EXTRACTED INFORMATION:
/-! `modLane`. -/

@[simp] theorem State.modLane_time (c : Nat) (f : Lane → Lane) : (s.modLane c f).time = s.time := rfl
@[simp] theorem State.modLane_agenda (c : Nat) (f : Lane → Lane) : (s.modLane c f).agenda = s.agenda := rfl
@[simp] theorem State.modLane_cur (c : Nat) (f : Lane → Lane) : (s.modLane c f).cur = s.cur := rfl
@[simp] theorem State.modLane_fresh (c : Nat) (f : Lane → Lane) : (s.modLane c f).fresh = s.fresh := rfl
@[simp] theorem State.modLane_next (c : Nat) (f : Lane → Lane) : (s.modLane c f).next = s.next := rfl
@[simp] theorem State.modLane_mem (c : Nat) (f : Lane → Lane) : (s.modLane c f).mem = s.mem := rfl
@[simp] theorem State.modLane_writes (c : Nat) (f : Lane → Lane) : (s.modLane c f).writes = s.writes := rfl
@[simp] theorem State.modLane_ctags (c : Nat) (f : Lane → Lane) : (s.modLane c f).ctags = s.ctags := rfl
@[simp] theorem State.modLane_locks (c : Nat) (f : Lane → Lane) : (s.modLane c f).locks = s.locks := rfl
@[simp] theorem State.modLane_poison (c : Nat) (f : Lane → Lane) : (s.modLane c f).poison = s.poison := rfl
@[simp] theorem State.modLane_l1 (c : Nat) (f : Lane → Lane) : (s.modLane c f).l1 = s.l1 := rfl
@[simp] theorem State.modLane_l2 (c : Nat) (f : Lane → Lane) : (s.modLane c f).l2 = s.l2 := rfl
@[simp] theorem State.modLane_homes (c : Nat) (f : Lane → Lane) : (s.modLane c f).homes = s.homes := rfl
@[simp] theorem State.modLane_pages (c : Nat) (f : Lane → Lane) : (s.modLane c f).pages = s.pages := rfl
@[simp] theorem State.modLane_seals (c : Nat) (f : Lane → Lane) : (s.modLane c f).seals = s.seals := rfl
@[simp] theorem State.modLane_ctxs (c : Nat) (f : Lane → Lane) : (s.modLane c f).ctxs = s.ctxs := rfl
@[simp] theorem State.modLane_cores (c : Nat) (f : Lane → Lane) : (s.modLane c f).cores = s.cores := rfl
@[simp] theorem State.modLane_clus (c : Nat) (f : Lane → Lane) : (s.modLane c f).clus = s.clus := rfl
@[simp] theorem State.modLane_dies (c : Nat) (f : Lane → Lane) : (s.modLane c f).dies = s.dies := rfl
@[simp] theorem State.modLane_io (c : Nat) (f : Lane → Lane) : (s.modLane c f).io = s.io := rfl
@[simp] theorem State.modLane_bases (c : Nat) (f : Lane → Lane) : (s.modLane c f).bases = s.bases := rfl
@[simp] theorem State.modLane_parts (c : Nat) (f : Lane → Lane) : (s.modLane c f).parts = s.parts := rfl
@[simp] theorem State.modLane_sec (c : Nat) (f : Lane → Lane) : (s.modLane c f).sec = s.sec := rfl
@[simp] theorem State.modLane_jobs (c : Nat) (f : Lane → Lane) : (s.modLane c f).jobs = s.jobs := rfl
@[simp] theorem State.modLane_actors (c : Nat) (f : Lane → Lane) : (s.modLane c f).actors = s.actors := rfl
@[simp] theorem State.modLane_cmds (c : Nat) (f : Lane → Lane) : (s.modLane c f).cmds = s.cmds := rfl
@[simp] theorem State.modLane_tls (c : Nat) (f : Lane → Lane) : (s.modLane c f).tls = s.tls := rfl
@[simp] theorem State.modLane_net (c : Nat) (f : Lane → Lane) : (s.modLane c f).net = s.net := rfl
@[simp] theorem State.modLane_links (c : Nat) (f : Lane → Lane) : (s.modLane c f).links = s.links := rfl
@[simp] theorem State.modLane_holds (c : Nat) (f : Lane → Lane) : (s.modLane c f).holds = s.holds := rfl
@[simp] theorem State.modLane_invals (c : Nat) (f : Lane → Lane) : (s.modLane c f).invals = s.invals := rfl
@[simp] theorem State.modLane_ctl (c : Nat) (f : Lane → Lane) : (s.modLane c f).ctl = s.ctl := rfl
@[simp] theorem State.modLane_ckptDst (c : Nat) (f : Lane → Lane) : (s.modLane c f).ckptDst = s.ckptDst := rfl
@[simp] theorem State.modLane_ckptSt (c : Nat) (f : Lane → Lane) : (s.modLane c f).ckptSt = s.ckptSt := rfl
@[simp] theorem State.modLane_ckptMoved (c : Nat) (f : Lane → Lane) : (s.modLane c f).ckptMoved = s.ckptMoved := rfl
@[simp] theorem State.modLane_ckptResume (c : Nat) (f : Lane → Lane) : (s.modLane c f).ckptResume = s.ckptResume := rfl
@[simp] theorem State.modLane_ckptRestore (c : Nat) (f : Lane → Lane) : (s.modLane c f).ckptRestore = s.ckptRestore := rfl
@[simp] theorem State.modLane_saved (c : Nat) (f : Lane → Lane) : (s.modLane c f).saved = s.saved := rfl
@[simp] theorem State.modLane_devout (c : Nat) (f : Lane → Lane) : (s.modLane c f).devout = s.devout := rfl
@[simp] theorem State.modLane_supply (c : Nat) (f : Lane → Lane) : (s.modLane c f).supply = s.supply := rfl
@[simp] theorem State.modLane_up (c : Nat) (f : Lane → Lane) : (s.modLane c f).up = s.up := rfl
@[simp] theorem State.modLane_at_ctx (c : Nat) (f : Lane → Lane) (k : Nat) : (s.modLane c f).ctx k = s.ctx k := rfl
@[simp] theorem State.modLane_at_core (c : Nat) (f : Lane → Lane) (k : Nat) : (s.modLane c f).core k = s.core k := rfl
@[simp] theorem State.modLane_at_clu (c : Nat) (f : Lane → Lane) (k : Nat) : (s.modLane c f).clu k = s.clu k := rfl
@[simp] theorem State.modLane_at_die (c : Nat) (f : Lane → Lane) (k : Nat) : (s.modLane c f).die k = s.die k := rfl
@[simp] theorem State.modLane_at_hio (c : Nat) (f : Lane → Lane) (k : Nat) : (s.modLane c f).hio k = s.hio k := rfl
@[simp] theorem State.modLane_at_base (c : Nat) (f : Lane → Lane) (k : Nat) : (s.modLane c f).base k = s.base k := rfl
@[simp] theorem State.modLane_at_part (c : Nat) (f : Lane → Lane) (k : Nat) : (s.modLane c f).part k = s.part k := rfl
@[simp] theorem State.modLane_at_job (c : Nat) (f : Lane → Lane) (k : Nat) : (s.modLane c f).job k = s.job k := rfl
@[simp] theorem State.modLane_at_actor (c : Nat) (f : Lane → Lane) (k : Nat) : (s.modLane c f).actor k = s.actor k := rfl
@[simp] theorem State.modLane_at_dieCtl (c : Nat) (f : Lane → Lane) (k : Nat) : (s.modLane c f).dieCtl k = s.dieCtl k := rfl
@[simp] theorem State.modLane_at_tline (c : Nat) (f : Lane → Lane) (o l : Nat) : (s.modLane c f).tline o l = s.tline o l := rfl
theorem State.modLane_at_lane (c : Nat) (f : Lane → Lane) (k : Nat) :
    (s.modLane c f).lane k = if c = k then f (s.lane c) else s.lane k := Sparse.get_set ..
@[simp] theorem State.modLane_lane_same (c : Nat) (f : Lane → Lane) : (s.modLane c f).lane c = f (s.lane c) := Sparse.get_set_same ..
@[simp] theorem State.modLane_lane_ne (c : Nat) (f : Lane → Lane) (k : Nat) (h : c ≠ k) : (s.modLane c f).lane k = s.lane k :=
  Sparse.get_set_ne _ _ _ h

==

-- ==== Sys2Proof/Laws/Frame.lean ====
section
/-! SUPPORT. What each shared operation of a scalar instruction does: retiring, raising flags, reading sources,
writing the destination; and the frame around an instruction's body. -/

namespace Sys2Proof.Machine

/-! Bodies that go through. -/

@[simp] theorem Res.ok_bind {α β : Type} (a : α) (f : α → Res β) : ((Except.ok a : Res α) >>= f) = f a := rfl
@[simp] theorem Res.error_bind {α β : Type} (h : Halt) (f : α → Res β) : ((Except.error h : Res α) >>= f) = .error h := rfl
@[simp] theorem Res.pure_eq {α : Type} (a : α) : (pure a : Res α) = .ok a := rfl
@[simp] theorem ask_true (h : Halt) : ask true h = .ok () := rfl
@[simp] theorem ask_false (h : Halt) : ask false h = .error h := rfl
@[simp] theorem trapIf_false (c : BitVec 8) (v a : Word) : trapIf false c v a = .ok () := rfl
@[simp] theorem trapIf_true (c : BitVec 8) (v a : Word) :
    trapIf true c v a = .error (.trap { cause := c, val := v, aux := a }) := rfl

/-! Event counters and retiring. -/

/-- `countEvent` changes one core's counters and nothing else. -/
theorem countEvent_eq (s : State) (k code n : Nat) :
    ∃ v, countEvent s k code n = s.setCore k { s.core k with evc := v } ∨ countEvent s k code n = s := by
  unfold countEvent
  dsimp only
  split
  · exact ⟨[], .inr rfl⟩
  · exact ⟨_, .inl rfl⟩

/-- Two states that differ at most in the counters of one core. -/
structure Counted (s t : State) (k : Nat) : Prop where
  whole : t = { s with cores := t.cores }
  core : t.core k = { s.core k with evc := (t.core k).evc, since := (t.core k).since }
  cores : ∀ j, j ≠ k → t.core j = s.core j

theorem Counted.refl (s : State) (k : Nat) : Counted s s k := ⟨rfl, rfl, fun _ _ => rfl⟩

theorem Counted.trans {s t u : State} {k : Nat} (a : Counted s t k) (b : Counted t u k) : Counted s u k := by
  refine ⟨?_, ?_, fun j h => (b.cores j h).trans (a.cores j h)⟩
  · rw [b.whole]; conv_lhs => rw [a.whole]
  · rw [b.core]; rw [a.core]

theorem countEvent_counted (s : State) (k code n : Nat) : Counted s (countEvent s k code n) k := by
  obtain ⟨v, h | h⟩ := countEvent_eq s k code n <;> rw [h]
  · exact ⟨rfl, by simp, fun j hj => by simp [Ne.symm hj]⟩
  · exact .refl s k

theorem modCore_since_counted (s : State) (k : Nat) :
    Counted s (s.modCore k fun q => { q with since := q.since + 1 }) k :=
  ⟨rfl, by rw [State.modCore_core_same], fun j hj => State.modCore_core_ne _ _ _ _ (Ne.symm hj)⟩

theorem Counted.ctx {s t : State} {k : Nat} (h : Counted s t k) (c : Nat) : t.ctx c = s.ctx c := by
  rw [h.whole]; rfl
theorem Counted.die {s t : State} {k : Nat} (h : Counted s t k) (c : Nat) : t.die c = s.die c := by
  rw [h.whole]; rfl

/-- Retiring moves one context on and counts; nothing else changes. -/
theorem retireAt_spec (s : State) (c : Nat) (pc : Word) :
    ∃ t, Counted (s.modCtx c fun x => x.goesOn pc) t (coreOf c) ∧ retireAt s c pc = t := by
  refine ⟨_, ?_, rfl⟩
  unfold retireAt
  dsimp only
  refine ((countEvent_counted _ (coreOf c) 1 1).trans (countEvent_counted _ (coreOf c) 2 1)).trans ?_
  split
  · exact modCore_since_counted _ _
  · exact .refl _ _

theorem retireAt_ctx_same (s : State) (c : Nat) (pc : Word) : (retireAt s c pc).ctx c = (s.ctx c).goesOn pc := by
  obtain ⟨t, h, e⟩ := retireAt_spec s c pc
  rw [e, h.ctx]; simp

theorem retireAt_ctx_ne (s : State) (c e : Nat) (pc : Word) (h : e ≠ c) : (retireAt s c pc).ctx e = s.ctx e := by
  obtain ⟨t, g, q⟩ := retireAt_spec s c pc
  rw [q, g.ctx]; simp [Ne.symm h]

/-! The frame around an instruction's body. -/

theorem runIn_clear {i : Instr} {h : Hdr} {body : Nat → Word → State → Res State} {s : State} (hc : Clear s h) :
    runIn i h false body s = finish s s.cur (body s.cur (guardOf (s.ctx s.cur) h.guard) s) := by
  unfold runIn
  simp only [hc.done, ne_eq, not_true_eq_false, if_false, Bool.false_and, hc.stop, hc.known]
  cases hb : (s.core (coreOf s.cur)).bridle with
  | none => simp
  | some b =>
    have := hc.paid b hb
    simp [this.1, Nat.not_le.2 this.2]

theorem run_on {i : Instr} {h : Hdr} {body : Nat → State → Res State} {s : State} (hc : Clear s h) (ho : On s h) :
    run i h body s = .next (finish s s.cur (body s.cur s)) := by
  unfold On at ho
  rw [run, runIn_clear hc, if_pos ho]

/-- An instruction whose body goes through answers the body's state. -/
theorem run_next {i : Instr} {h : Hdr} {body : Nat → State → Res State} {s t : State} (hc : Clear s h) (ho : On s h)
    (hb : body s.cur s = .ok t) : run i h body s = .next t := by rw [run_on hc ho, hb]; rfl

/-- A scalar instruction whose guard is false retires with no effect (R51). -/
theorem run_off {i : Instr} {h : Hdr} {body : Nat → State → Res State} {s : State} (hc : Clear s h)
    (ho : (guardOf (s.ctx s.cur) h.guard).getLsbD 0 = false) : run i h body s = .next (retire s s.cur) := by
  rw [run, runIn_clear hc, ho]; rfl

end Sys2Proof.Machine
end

...

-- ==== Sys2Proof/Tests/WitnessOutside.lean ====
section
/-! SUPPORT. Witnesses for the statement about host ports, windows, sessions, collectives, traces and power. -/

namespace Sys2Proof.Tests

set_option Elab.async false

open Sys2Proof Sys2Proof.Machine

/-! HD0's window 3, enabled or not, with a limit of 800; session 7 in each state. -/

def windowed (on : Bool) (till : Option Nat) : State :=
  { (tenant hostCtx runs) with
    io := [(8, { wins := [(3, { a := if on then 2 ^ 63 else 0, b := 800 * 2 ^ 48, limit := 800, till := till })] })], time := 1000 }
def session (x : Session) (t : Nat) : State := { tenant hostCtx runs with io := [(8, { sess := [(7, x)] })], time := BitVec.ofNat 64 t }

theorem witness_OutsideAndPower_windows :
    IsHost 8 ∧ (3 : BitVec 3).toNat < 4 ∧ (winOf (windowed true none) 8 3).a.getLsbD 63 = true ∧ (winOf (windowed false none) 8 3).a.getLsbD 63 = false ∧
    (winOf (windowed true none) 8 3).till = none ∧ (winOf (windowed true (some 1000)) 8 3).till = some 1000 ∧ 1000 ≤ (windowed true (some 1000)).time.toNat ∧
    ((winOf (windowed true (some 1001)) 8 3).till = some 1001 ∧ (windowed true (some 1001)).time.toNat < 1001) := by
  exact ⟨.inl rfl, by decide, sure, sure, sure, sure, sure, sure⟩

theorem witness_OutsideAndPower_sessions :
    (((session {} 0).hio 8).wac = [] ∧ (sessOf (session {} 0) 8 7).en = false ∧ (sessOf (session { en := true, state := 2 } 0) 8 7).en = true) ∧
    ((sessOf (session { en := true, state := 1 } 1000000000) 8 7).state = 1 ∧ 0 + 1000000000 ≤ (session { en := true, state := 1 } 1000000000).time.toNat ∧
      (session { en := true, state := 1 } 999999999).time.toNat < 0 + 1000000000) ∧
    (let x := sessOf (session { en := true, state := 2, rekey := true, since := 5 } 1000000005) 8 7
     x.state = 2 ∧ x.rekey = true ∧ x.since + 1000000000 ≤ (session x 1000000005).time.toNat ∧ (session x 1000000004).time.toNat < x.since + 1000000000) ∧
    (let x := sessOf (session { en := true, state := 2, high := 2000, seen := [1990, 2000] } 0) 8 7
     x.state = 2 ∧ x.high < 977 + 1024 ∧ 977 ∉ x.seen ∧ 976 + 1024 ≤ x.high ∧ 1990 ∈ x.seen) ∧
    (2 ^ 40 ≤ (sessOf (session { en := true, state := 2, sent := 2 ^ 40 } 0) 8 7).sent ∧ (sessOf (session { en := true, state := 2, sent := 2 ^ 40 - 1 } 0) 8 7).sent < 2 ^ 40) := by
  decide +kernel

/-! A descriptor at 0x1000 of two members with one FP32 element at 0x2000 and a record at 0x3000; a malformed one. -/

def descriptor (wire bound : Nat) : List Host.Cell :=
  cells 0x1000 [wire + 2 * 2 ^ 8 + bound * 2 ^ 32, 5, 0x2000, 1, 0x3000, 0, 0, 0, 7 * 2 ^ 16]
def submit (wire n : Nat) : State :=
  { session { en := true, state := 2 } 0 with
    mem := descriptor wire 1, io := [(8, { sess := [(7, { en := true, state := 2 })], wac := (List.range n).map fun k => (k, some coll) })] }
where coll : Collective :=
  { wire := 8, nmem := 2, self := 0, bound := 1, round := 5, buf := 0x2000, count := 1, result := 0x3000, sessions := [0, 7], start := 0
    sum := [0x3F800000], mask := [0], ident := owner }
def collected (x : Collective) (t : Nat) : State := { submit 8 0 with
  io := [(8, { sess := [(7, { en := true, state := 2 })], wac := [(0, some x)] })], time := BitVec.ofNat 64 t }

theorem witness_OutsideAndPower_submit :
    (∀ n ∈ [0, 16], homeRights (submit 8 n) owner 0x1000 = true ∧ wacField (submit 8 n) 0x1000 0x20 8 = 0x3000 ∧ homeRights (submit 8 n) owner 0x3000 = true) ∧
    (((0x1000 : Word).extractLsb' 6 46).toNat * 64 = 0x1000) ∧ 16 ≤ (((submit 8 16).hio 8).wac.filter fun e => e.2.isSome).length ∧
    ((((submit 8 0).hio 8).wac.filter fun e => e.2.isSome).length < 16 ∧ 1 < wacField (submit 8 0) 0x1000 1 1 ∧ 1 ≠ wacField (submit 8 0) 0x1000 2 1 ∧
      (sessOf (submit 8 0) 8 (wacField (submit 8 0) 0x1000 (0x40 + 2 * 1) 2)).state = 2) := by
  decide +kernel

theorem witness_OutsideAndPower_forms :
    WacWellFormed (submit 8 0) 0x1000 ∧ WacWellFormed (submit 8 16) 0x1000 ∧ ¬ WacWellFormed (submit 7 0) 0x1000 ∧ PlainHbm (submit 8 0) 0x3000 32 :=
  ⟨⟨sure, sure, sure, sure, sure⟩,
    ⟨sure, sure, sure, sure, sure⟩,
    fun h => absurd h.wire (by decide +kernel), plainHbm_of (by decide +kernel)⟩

WHAT IS REQUIRED: Word for word, restate the lines of the listing above starting at the line with "s.dieCtl k := rfl" and ending at the line with "Sparse.get_set_ne _ _ _ h", and nothing outside them.

OUTPUT:
@[simp] theorem State.modLane_at_dieCtl (c : Nat) (f : Lane → Lane) (k : Nat) : (s.modLane c f).dieCtl k = s.dieCtl k := rfl
@[simp] theorem State.modLane_at_tline (c : Nat) (f : Lane → Lane) (o l : Nat) : (s.modLane c f).tline o l = s.tline o l := rfl
theorem State.modLane_at_lane (c : Nat) (f : Lane → Lane) (k : Nat) :
    (s.modLane c f).lane k = if c = k then f (s.lane c) else s.lane k := Sparse.get_set ..
@[simp] theorem State.modLane_lane_same (c : Nat) (f : Lane → Lane) : (s.modLane c f).lane c = f (s.lane c) := Sparse.get_set_same ..
@[simp] theorem State.modLane_lane_ne (c : Nat) (f : Lane → Lane) (k : Nat) (h : c ≠ k) : (s.modLane c f).lane k = s.lane k :=
  Sparse.get_set_ne _ _ _ h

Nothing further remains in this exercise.